They can keep the frozen north! Autumn in the Hudson River Valley is gorgeous - but a bit chilly. Winter up there is awful. The overabundance of weenies is intolerable.

I really enjoyed my time up there in a lot of ways, but my theory on the place is: It's a great place to visit, but you wouldn't want to live there!

Did you know that it's legal for women to go topless in NY? They don't of course ... so I'll take the beach :clap:


----------



## Driftweed (Nov 7, 2012)

smalpierre said:


> I'm sure not spraying over someone elses masking, that's asking for trouble. I don't spray much inside, but after reading Driftweed's procedure I might just try it :thumbsup: That is, IF I can get one that doesn't involve moving 5 tons of furniture out of the room to do so :laughing:


I am actually going to put that procedure to the test in a couple weeks when I train my new employee. I'm hoping I can teach it to him. We will see if it truly is an art, or something that can be learned. 

Don't get me wrong, I love me some plastic. Especially those creative windows sir mixalot did. I will definitely have to remember that, I just tear a hole, but his windows are so pretty.


----------



## smalpierre (Jan 19, 2011)

Driftweed said:


> I am actually going to put that procedure to the test in a couple weeks when I train my new employee. I'm hoping I can teach it to him. We will see if it truly is an art, or something that can be learned.
> 
> Don't get me wrong, I love me some plastic. Especially those creative windows sir mixalot did. I will definitely have to remember that, I just tear a hole, but his windows are so pretty.

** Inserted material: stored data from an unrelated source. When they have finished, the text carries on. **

-- ==== Sys2Proof/Machine/Pattern.lean ====
section
/-!
DEFINITION. What a pattern test of a block finds and does (R424, R431, R434, R472): columns and bank rows are retired to spares as in
normal operation, and a block that cannot be repaired leaves service under the first cause of R431's table.
-/

namespace Sys2Proof.Machine

/-- The columns that failed: a spare that failed is no longer of use, and a logical column whose position failed is retired to a usable
spare (R78). False where one of them found no spare. -/
def State.patternColumns (s : State) (b : Nat) (cols : List Nat) : Bool × State :=
  let s := if cols.contains 128 then s.setFlag (BLK_ARR_REMAP_SPARE0_OK b) false else s
  let s := if cols.contains 129 then s.setFlag (BLK_ARR_REMAP_SPARE1_OK b) false else s
  ((List.range 128).filter fun n => cols.contains (s.posOf b n)).foldl (fun r n =>
    match r.2.remapColumn b n with
    | some t => (r.1, t.columnRetired b (r.2.reg (BLK_ARR_REMAP b)))
    | none => (false, r.2)) (true, s)

/-- The bank rows that failed, each retired to a spare row of its bank (R248); with it the rows that found none. -/
def State.patternRows (s : State) (b : Nat) (rows : List Nat) : List Nat × State :=
  rows.foldl (fun r row =>
    match r.2.rowFailed b row with
    | (true, t) => (r.1, t)
    | (false, t) => (r.1 ++ [row], t)) ([], s)

/-- The code of a bank row that has no spare left (R431). -/
def rowCause (row : Nat) : Nat := if row / 256 < 16 then OPSTORE_PARITY else ACC_PARITY

/-- A pattern test of a block ends with what it found: repairs, and the code of the first row of R431's table that applies. -/
def State.patternBlock (s : State) (x : BlockFound) : Option Nat × State :=
  let b := x.block
  let c := s.patternColumns b x.columns
  let r := c.2.patternRows b x.rows
  let s := r.2
  let cause :=
    if x.bus || !c.1 then some ARR_UNREPAIRABLE
    else if x.core then some CORE_UNREPAIRABLE
    else if x.regs then some VREG_PARITY
    else match r.1.find? (fun row => decide (row / 256 < 16)), r.1 with
      | some row, _ => some (rowCause row)
      | none, row :: _ => some (rowCause row)
      | none, [] => none
  match cause with
  | none => (none, s)
  | some code =>
    let s := if code = ARR_UNREPAIRABLE then s.setFlag (BLK_ARR_STATUS_OUT_OF_SERVICE b) true else s
    let s := if code = CORE_UNREPAIRABLE then s.setFlag (BLK_CORE_STATUS_OUT_OF_SERVICE b) true else s
    (some code, s.blockLeaves b code)

/-- The pattern tests of some blocks end; the blocks with a lasting fault are counted. -/
def State.patternTests (s : State) (l : List BlockFound) : Nat × State :=
  l.foldl (fun r x => match r.2.patternBlock x with | (some _, t) => (r.1 + 1, t) | (none, t) => (r.1, t)) (0, s)

/-- The march test of HBM finds a frame or a channel that fails (R247, R249, R434): true where it is a lasting fault. -/
def State.marchFrame (s : State) (k fr : Nat) : Bool × State :=
  ((freeSpare (s.sparesUsed k)).isNone, s.retireFrame k fr)

/-- What the march test of HBM found acts; the lasting faults are counted. -/
def State.marchTest (s : State) (frames channels : List (Nat × Nat)) : Nat × State :=
  let s := s.forEach channels fun s x => s.channelFailed x.1 x.2
  frames.foldl (fun r x => match r.2.marchFrame x.1 x.2 with | (lost, t) => (r.1 + b2n lost, t)) (channels.length, s)

end Sys2Proof.Machine
end

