/-- Reload slots from their origins, in order, until one has to wait: whether all are done (R303). -/
def State.reloadRest (b : Nat) : List Nat → State → Bool × State
  | [], s => (true, s)
  | k :: ks, s =>
    match s.reloadSlot b k with
    | (none, s) => (false, s.modBst b fun x => { x with reloads := k :: ks })
    | (some _, s) => State.reloadRest b ks s

/-- Load a saved state into a block, if that has not been done, and reload the slots that are left to reload: whether the restore is
whole (R303). A block that has left service since takes the state as well, and issues nothing: the spec does not say what becomes of
the task (DESIGN CHOICE, log entry 94). -/
def State.restoreBlock (s : State) (b c : Nat) : Bool × State :=
  let i := s.homeIndex c b
  let s := if (s.blk b).ctx = some c then s
    else
      let x := SMap.get (fun _ => BlkState.reset) (s.ctxOf c).saved i
      let s := s.modBlk b fun k => { k with st := x, ctx := some c }
      s.modCtx c fun y => { y with saved := SMap.erase y.saved i }
  match State.reloadRest b (s.bst b).reloads s with
  | (false, s) => (false, s)
  | (true, s) =>
    let s := s.settle c
    let held := (s.ctxOf c).held.filter fun h => h.1 == i
    let s := s.modBlk b fun k =>
      { k with st := applyHeld { k.st with reloads := [] } held, incoming := none, phase := .idle }
    let s := s.modCtx c fun y => { y with held := y.held.filter fun h => h.1 != i }
    (true, { s with moves := s.moves.map fun m => if m.blk = b && m.tag = s.tagOf c then { m with paused := false } else m })

/-- The restore of a block is complete, or its read has failed with a memory code (R300, R303, R304) (DESIGN CHOICE, log entry 32). -/
def execRestoreDone (b : Nat) (ok : Bool) (code : Nat) (s : State) : Out :=
  .next (
    if !s.powered || (s.blk b).phase ≠ .restoring then s
    else match (s.blk b).incoming with
      | none => s
      | some c =>
        if !ok then (if memoryFault code then s.schFault c SCH_SAVE_LOST b code else s)
        else match s.restoreBlock b c with
          | (false, s) => s
          | (true, s) =>
            let s := match (s.bst b).run with
              | some r =>
                let s := s.setFlag (BLK_ARR_PROGRESS_VALID b) true
                let s := s.setFld (BLK_ARR_PROGRESS_TICKET b) r.op.ticket
                s.setFld (BLK_ARR_PROGRESS_NEXT_ROW b) r.next
              | none => s
            s.countSwitch b)

end Sys2Proof.Machine
end

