/-- VLD. -/
def execVld (b : Nat) (f : Bool) (w : Word) (s : State) : Out :=
  .next (s.vec b f w (bitMask 23 18) anyType (fun _ => ldstCheck w true) (wMen w) false fun s =>
    match s.vecAddrFault b f w with
    | some e => (.fault e, s)
    | none =>
      match s.loadElems b f w with
      | (.error e, s) => (.fault e, s)
      | (.ok r, s) =>
        let wd := typeBytes (wType w)
        (.ok (), s.modBst b fun x =>
          x.setVelems (wDst w) wd ((List.range x.vl).map fun i =>
            match r.find? fun p => p.1 == i with
            | some p => p.2
            | none => x.velem (wDst w) wd i (upperOff w)) (upperOff w)))

/-- VST: with STRIDED the data register is DST. -/
def execVst (b : Nat) (f : Bool) (w : Word) (s : State) : Out :=
  .next (s.vec b f w (bitMask 23 18) anyType (fun _ => ldstCheck w false) true false fun s =>
    match s.vecAddrFault b f w with
    | some e => (.fault e, s)
    | none =>
      let wd := typeBytes (wType w)
      let r := if wVs w then wDst w else wSb w
      let x0 := s.bst b
      let l := (x0.moved w).map fun i => (s.vecAddr b f w i, x0.velem r wd i (upperOff w))
      let s := if wVs w || wMen w then s.modBst b fun x => l.foldl (fun x (a, v) => x.write a (leBytes v wd)) x
        else s.writeLocal b (s.vecAddr b f w 0) (l.flatMap fun p => leBytes p.2 wd)
      (.ok (), if bitOf w.toNat 21 then
          s.modBst b fun x => x.setBank (wBits w 20 18) (l.foldl (fun k p => k.takeAmax (typeVal (wType w) p.2)) (x.bank (wBits w 20 18)))
        else s))

/-! ### Completion -/

/-- The oldest entry of the vector queue completes (R121, R123, R187) (DEDUCED, log entry 30). -/
def execVectorInstructionComplete (b : Nat) (s : State) : Out :=
  .next (s.whenOn fun s => match (s.bst b).vq with
    | [] => s
    | e :: rest =>
      if !s.powered || (s.blk b).discard then s
      else
        let s := s.modBst b fun x => { x with vq := rest }
        match e.ticket with
        | some t => s.completeHere b e.f t unitVector 0 e.code
        | none => if e.code = 0 then s else s.faultNoTicket b e.f e.pc e.code)

/-- The register file's self-test ends (R158, R431). -/
def execVregSelftestDone (b : Nat) (pass : Bool) (s : State) : Out :=
  .next (s.whenOn fun s =>
    if !(s.blk b).vregTest then s
    else
      let inj := (s.blk b).vregTestInjected
      let s := s.modBlk b fun x => { x with vregTest := false, vregTestInjected := false }
      if pass then
        if inj then s
        else (s.lastCode RST_STATUS_LAST_CODE VREG_TRANSIENT).health .transient ⟨none, VREG_TRANSIENT, 0x0AFF, b, 0⟩
      else s.blockLeaves b VREG_PARITY)

end Sys2Proof.Machine
end

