/-- From R16, R20, R21, R23: a write of the epoch is refused while a partition exists or for 0; the first identifier, or the one that stands,
is stored and no more; another clears LOCKED, disarms every slot, drops the beacons of the old epoch, and puts a locked device without a
PTP source in holdover with its estimate as it was. From step 6 of upsett on, a PTP message is discarded where the other port's latest one
has its sequence identifier and counts; else one of a slave gives its source its offset less ASYM_NS and twice its path delay, and the
servo takes it; one of another port takes the source away. The servo loads the estimate before the first lock and steps it only forward,
when it is behind by more than STEP_NS. A source that is lost is dropped from the combination, and where none is left in use the device is
in holdover, its slew gone and its frequency correction kept. A bound beyond HOLD_LIMIT_NS sets DEGRADED, and a second of good offsets
with a source in use clears both and brings LOCKED back. A write of the epoch by another class changes no bit of it. From R25 to R28: a
write of a slot's control register by a class that may write its level stores it, and where it arms, MISSED is cleared, and ARMED reads 0
for an action that the level does not allow; the driver's write for a target that is not its own is refused, and one by any other class
changes nothing of the slot but FIRED, which a 1 clears, and a tenant's nothing at all. A slot that is written in a clk is not due in it.
A slot that is due and first among those due fires: FIRED is set, its action is done on its target, and its schedule goes on. The schedule
of a one-shot disarms it; that of a periodic slot raises its TIME by whole periods until it lies in the future, by the fewest that do, and
MISSED counts those skipped up to 255. What log entries 12, 37, 41, 42, 101 and 102 say in it is the model's choice. -/
def Obligations.FabricTimeAndTriggers : Prop :=
  ((∀ (p : Path) (v : Word) (s : State), s.reaches .operator p FTU_EPOCH →
      let old := s.fld FTU_EPOCH_EPOCH_ID
      let new := bits v.toNat 31 0
      (new = 0 ∨ s.partList ≠ [] → exec (.ftuEpochWrite .operator p v) s = .next (s.refuse .operator p FTU_EPOCH v)) ∧
      (new ≠ 0 → s.partList = [] → old = 0 ∨ old = new →
        exec (.ftuEpochWrite .operator p v) s = .next ((s.store .operator p FTU_EPOCH v).setFlag FTU_STATUS_EPOCH_SET true)) ∧
      (new ≠ 0 → s.partList = [] → old ≠ 0 → old ≠ new → ∃ t, exec (.ftuEpochWrite .operator p v) s = .next t ∧
        t.fld FTU_EPOCH_EPOCH_ID = new ∧ t.flag FTU_STATUS_LOCKED = false ∧ t.servo.reacquire = true ∧ s.servo.est ≤ t.servo.est ∧
        (∀ k, k < 36 → (t.source k).valid = false) ∧
        (∀ i, i < 256 → bitOf (t.reg (FTU_TRIG_CTRL i)).toNat 0 = false ∧ ∀ r, r < 4 → bitOf (t.reg (RGN_TRIG_CTRL r i)).toNat 0 = false) ∧
        (s.servo.everLocked = true → s.sourceValid 36 = false → s.sourceValid 37 = false →
          t.flag FTU_STATUS_HOLDOVER = true ∧ t.servo.est = s.servo.est))) ∧
    (∀ (a : Auth) (p : Path) (v : Word) (s : State), s.reaches a p FTU_EPOCH → a ≠ .operator → ∃ t, exec (.ftuEpochWrite a p v) s = .next t ∧
      t.reg FTU_EPOCH = s.reg FTU_EPOCH ∧ t.servo = s.servo ∧ t.sources = s.sources) ∧
    (∀ (port seqId delay : Nat) (off : Int) (s : State), s.timeRuns = true → port < 2 →
      (s.sourceValid (37 - port) = true → (s.source (37 - port)).seqId = some seqId →
        ∀ sl, exec (.ptpMessage port seqId sl off delay) s = .next s) ∧
      (s.sourceValid (37 - port) = false ∨ (s.source (37 - port)).seqId ≠ some seqId →
        exec (.ptpMessage port seqId false off delay) s =
          .next ((s.setSource (36 + port) { s.source (36 + port) with seqId := some seqId }).dropSource (36 + port)) ∧
        (let s1 := s.setFld (FTU_PATH_RTT_NS (36 + port)) (2 * delay)
         exec (.ptpMessage port seqId true off delay) s =
          .next (s1.sample (36 + port) ⟨true, off - s1.asymNs (36 + port) * 2 ^ 32, 0, some seqId⟩)))) ∧
    (∀ (p : Nat) (s : State), s.powered = true → (s.source p).valid = true →
      exec (.holdover p) s = .next ((s.setSource p { s.source p with valid := false }).combine false)) ∧
    (∀ (now : Bool) (s : State), s.servo.everLocked = true → s.usedSources = [] →
      (s.combine now).flag FTU_STATUS_HOLDOVER = true ∧ (s.combine now).flag FTU_STATUS_LOCKED = false ∧
        (s.combine now).servo.est = s.servo.est ∧ (s.combine now).servo.slew = 0 ∧ (s.combine now).servo.freq = s.servo.freq) ∧
    (∀ (now : Bool) (s : State), s.usedSources ≠ [] →
      let c := combined s.usedSources
      (s.servo.everLocked = false → (s.combine now).servo.everLocked = true ∧ (s.combine now).servo.est = (s.servo.est - c.1 / c.2).toNat) ∧
      (s.servo.everLocked = true → c.1 < -((s.fld FTU_SERVO_STEP_NS : Int) * nsUnit * c.2) →
        (s.combine now).servo.est = (s.servo.est - c.1 / c.2).toNat ∧ s.servo.est ≤ (s.combine now).servo.est) ∧
      (s.servo.everLocked = true → -((s.fld FTU_SERVO_STEP_NS : Int) * nsUnit * c.2) ≤ c.1 →
        (s.combine now).servo.est = s.servo.est ∧ (s.combine now).servo.slew = c.1 / c.2)) ∧
    (∀ (s : State), s.powered = true → s.servo.everLocked = true →
      s.fld FTU_CTRL_HOLD_LIMIT_NS < s.errBound → s.flag FTU_STATUS_DEGRADED = false →
      exec .holdoverLimit s = .next ((s.setFlag FTU_STATUS_DEGRADED true).condition 1 TIME_DEGRADED true)) ∧
    (∀ (s : State) (since : Nat), s.powered = true → s.flag FTU_STATUS_HOLDOVER = true ∨ s.flag FTU_STATUS_DEGRADED = true →
      s.usedSources ≠ [] → s.servo.goodSince = some since → since + 1000000000 ≤ s.now →
      exec .timeRelock s = .next ((((s.setFlag FTU_STATUS_HOLDOVER false).setFlag FTU_STATUS_DEGRADED false).condition 1 TIME_DEGRADED
        false).setLocked (!s.servo.reacquire) s.usedSources))) ∧
  ((∀ (a : Auth) (p : Path) (region : Option Nat) (i : Nat) (v : Word) (s : State), s.reaches a p (trigCtrl region i) →
      s.slotMay region a = true →
      (∀ r, region = some r → a = .driver → s.driverTarget r (bits v.toNat 11 8) (bits v.toNat 23 12) = true) →
      exec (.triggerArm a p region i v) s = .next ((s.storeWith a p (trigCtrl region i) v (fun _ => true) fun m =>
        if bitOf m 0 then
          if actionAllowed region.isNone (bits m 11 8) then withBits m 31 24 0 else withBits (withBits m 31 24 0) 0 0 0
        else m).slotFresh (trigCtrl region i))) ∧
    (∀ (a : Auth) (p : Path) (region : Option Nat) (i : Nat) (v : Word) (s : State), s.reaches a p (trigCtrl region i) → i < 256 →
      (∀ r, region = some r → r < 4) → s.slotMay region a = false →
      ∃ t, exec (.triggerArm a p region i v) s = .next t ∧ t.reg (trigTime region i) = s.reg (trigTime region i) ∧
        (∀ k, k ≠ 1 ∨ a = .tenant → (t.reg (trigCtrl region i)).getLsbD k = (s.reg (trigCtrl region i)).getLsbD k) ∧
        (a ≠ .tenant → (t.reg (trigCtrl region i)).getLsbD 1 = ((s.reg (trigCtrl region i)).getLsbD 1 && !v.getLsbD 1))) ∧
    (∀ (off : Nat) (s : State), (s.slotFresh off).slotDue off = false) ∧
    (∀ (p : Path) (r i : Nat) (v : Word) (s : State), s.reaches .driver p (RGN_TRIG_CTRL r i) →
      s.driverTarget r (bits v.toNat 11 8) (bits v.toNat 23 12) = false →
      exec (.triggerArm .driver p (some r) i v) s =
        .next (s.refuseAuth .driver p (RGN_TRIG_CTRL r i) (s.reg (RGN_TRIG_CTRL r i)) v)) ∧
    (∀ (region : Option Nat) (i : Nat) (s : State), s.powered = true → s.servo.everLocked = true →
      s.slotDue (trigCtrl region i) = true → s.slotFirst (trigCtrl region i) = true →
      let n := (s.reg (trigCtrl region i)).toNat
      exec (.triggerFire region i) s = .next (((s.setMaskBit (trigCtrl region i) 1 true).trigAct region i (bits n 11 8) (bits n 23 12)).trigNext
        region i)) ∧
    (∀ (region : Option Nat) (i : Nat) (s : State), i < 256 → (∀ r, region = some r → r < 4) →
      let n := (s.reg (trigCtrl region i)).toNat
      let time := (s.reg (trigTime region i)).toNat
      let t := s.trigNext region i
      (bits n 63 32 = 0 → bitOf (t.reg (trigCtrl region i)).toNat 0 = false ∧ t.reg (trigTime region i) = s.reg (trigTime region i)) ∧
      (bits n 63 32 ≠ 0 → s.now + bits n 63 32 < 2 ^ 64 → time ≤ s.now →
        s.now < (t.reg (trigTime region i)).toNat ∧ (t.reg (trigTime region i)).toNat ≤ s.now + bits n 63 32 ∧
        ((t.reg (trigTime region i)).toNat - time) % bits n 63 32 = 0 ∧
        bits (t.reg (trigCtrl region i)).toNat 31 24 =
          Nat.min 255 (bits n 31 24 + (((t.reg (trigTime region i)).toNat - time) / bits n 63 32 - 1)))))
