/-- `modLid` changes lid alone. -/
@[simp] theorem State.modLid_frame (g : Lid → Lid) :
  (s.modLid g).pending = s.pending ∧ (s.modLid g).clk = s.clk ∧ (s.modLid g).regs = s.regs ∧ (s.modLid g).hbm = s.hbm ∧
    (s.modLid g).hbmPoison = s.hbmPoison ∧ (s.modLid g).heldWrites = s.heldWrites ∧ (s.modLid g).ringWaits = s.ringWaits ∧
    (s.modLid g).saveAreas = s.saveAreas ∧ (s.modLid g).saveDraws = s.saveDraws ∧ (s.modLid g).badChannels = s.badChannels ∧
    (s.modLid g).remap = s.remap ∧ (s.modLid g).frameTests = s.frameTests ∧ (s.modLid g).scrubs = s.scrubs ∧
    (s.modLid g).scrubLog = s.scrubLog ∧ (s.modLid g).tlb = s.tlb ∧ (s.modLid g).moves = s.moves ∧
    (s.modLid g).moveId = s.moveId ∧ (s.modLid g).blks = s.blks ∧ (s.modLid g).parts = s.parts ∧ (s.modLid g).ctxs = s.ctxs ∧
    (s.modLid g).queues = s.queues ∧ (s.modLid g).links = s.links ∧ (s.modLid g).ports = s.ports ∧
    (s.modLid g).routes = s.routes ∧ (s.modLid g).plait = s.plait ∧ (s.modLid g).early = s.early ∧
    (s.modLid g).carries = s.carries ∧ (s.modLid g).holds = s.holds ∧ (s.modLid g).fences = s.fences ∧
    (s.modLid g).plaitDone = s.plaitDone ∧ (s.modLid g).coils = s.coils ∧ (s.modLid g).recorder = s.recorder ∧
    (s.modLid g).rplFull = s.rplFull ∧ (s.modLid g).replay = s.replay ∧ (s.modLid g).fence = s.fence ∧
    (s.modLid g).wds = s.wds ∧ (s.modLid g).expiries = s.expiries ∧ (s.modLid g).overruns = s.overruns ∧
    (s.modLid g).heartbeats = s.heartbeats ∧ (s.modLid g).josil = s.josil ∧ (s.modLid g).power = s.power ∧
    (s.modLid g).servo = s.servo ∧ (s.modLid g).sources = s.sources ∧ (s.modLid g).arbs = s.arbs ∧
    (s.modLid g).arbReqs = s.arbReqs ∧ (s.modLid g).delayed = s.delayed ∧ (s.modLid g).credits = s.credits ∧
    (s.modLid g).ptbOld = s.ptbOld ∧ (s.modLid g).stallDraws = s.stallDraws ∧ (s.modLid g).delayDraws = s.delayDraws ∧
    (s.modLid g).upsets = s.upsets ∧ (s.modLid g).fuses = s.fuses ∧ (s.modLid g).resets = s.resets :=
  ⟨rfl, rfl, rfl, rfl, rfl, rfl, rfl, rfl, rfl, rfl, rfl, rfl, rfl, rfl, rfl, rfl, rfl, rfl, rfl, rfl, rfl, rfl, rfl, rfl, rfl, rfl, rfl, rfl, rfl, rfl, rfl, rfl, rfl, rfl, rfl, rfl, rfl, rfl, rfl, rfl, rfl, rfl, rfl, rfl, rfl, rfl, rfl, rfl, rfl, rfl, rfl, rfl, rfl⟩
@[simp] theorem State.modLid_lid (g : Lid → Lid) : (s.modLid g).lid = g s.lid := rfl

/-- `modPower` changes power alone. -/
@[simp] theorem State.modPower_frame (g : Power → Power) :
  (s.modPower g).pending = s.pending ∧ (s.modPower g).clk = s.clk ∧ (s.modPower g).regs = s.regs ∧ (s.modPower g).hbm = s.hbm ∧
    (s.modPower g).hbmPoison = s.hbmPoison ∧ (s.modPower g).heldWrites = s.heldWrites ∧
    (s.modPower g).ringWaits = s.ringWaits ∧ (s.modPower g).saveAreas = s.saveAreas ∧ (s.modPower g).saveDraws = s.saveDraws ∧
    (s.modPower g).badChannels = s.badChannels ∧ (s.modPower g).remap = s.remap ∧ (s.modPower g).frameTests = s.frameTests ∧
    (s.modPower g).scrubs = s.scrubs ∧ (s.modPower g).scrubLog = s.scrubLog ∧ (s.modPower g).tlb = s.tlb ∧
    (s.modPower g).moves = s.moves ∧ (s.modPower g).moveId = s.moveId ∧ (s.modPower g).blks = s.blks ∧
    (s.modPower g).parts = s.parts ∧ (s.modPower g).ctxs = s.ctxs ∧ (s.modPower g).queues = s.queues ∧
    (s.modPower g).links = s.links ∧ (s.modPower g).ports = s.ports ∧ (s.modPower g).routes = s.routes ∧
    (s.modPower g).plait = s.plait ∧ (s.modPower g).early = s.early ∧ (s.modPower g).carries = s.carries ∧
    (s.modPower g).holds = s.holds ∧ (s.modPower g).fences = s.fences ∧ (s.modPower g).plaitDone = s.plaitDone ∧
    (s.modPower g).coils = s.coils ∧ (s.modPower g).recorder = s.recorder ∧ (s.modPower g).rplFull = s.rplFull ∧
    (s.modPower g).replay = s.replay ∧ (s.modPower g).fence = s.fence ∧ (s.modPower g).wds = s.wds ∧
    (s.modPower g).expiries = s.expiries ∧ (s.modPower g).overruns = s.overruns ∧ (s.modPower g).heartbeats = s.heartbeats ∧
    (s.modPower g).josil = s.josil ∧ (s.modPower g).lid = s.lid ∧ (s.modPower g).servo = s.servo ∧
    (s.modPower g).sources = s.sources ∧ (s.modPower g).arbs = s.arbs ∧ (s.modPower g).arbReqs = s.arbReqs ∧
    (s.modPower g).delayed = s.delayed ∧ (s.modPower g).credits = s.credits ∧ (s.modPower g).ptbOld = s.ptbOld ∧
    (s.modPower g).stallDraws = s.stallDraws ∧ (s.modPower g).delayDraws = s.delayDraws ∧ (s.modPower g).upsets = s.upsets ∧
    (s.modPower g).fuses = s.fuses ∧ (s.modPower g).resets = s.resets :=
  ⟨rfl, rfl, rfl, rfl, rfl, rfl, rfl, rfl, rfl, rfl, rfl, rfl, rfl, rfl, rfl, rfl, rfl, rfl, rfl, rfl, rfl, rfl, rfl, rfl, rfl, rfl, rfl, rfl, rfl, rfl, rfl, rfl, rfl, rfl, rfl, rfl, rfl, rfl, rfl, rfl, rfl, rfl, rfl, rfl, rfl, rfl, rfl, rfl, rfl, rfl, rfl, rfl, rfl⟩
@[simp] theorem State.modPower_power (g : Power → Power) : (s.modPower g).power = g s.power := rfl
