-- ==== Sys2Proof/Laws/PerInstr.lean ====
section
/-!
SUPPORT. Statements made per instruction: the word of a well-formed core instruction decodes to its row, with every field kept
(R160 to R162). A row that carries no word says nothing.
-/

set_option Elab.async false

namespace Sys2Proof.Laws.CoreWord

open Sys2Proof.Machine

/-- The word of the instruction decodes to it. -/
def Statement (i : Instr) : Prop := i.wf = true → ∀ b f w, coreOperands i = some (b, f, w) → decodeCore b f w = i

/-- The major and minor opcode of a word that a row's check accepts. -/
theorem ofOk {b : Nat} {w : Word} {m n : Nat} (h : coreOk b w m n = true) : wMajor w = m ∧ wMinor w = n := by
  simp only [coreOk, Bool.and_eq_true, decide_eq_true_eq, beq_iff_eq] at h
  exact ⟨by omega, by omega⟩

/-- A row that carries no word. -/
theorem ofNone {i : Instr} (h : coreOperands i = none) : Statement i := by
  intro _ b f w e
  rw [h] at e
  cases e

/-- A row whose opcodes decode to it. -/
theorem ofOpcode {i : Instr} {b : Nat} {f : Bool} {w : Word} {m n : Nat} (ho : coreOperands i = some (b, f, w))
    (hw : i.wf = coreOk b w m n) (hd : wMajor w = m → wMinor w = n → decodeCore? b f w = some i) : Statement i := by
  intro h b' f' w' e
  rw [ho] at e
  cases e
  rw [hw] at h
  have := ofOk h
  rw [decodeCore, hd this.1 this.2]
  rfl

I'm sure that if you've got the right guy it's a teachable system.


----------



## smalpierre (Jan 19, 2011)

You do realize it's going to be excruciatingly painful being your helpers helper as you teach him right? Resist the temptation to tear the spray gun out of his hand though - unless he's REALLY screwing up


----------



## avenge (Sep 25, 2008)

ToolNut said:


> I'm really not trying to keep the argument going BUT I have to vote for the spraying. You say you hate masking don't know if you have one or not but a 3M hand masker almost makes masking a non issue. And really I think a door or window can be masked as quickly if not quicker than cutting in. And the "ya I may be working hard to do it" have you not heard the phrase work smarter not harder.
> 
> "It's not always about profit and production" yes, it is, in one way or another even on a bad job we learn how not to do something and that will increase our profit and production the next time. "I hate clean up" I really don't see where there is more clean up for spraying than not spraying.
> 
> ...





Jmayspaint said:


> I get tired of spraying sometimes myself, and some painters work there whole career without ever spraying anything and do just fine.
> But the fact is, without spray capabilities you limit yourself greatly on what kind of jobs you can be competitive on. Some things simply can't be done in a reasonably efficient manner without spraying.
> 
> In 2014 a painter that doesn't spray is like a carpenter that doesn't use nail guns. And that's totally fine, there are some masters out there that just like to stick with the hand tools. There is certainly a niche market for that kind of work. On the whole though, I don't believe a paint company can compete in the majority of today's market without spray capabilities.
> ...


I've done my fair share of spraying over the last 3 decades. I can spray all day long everyday. It's the prep I don't like doing if it's a small amount no big deal, if it's a lot I'll have a laborer do it. My hand masker is probably older than you.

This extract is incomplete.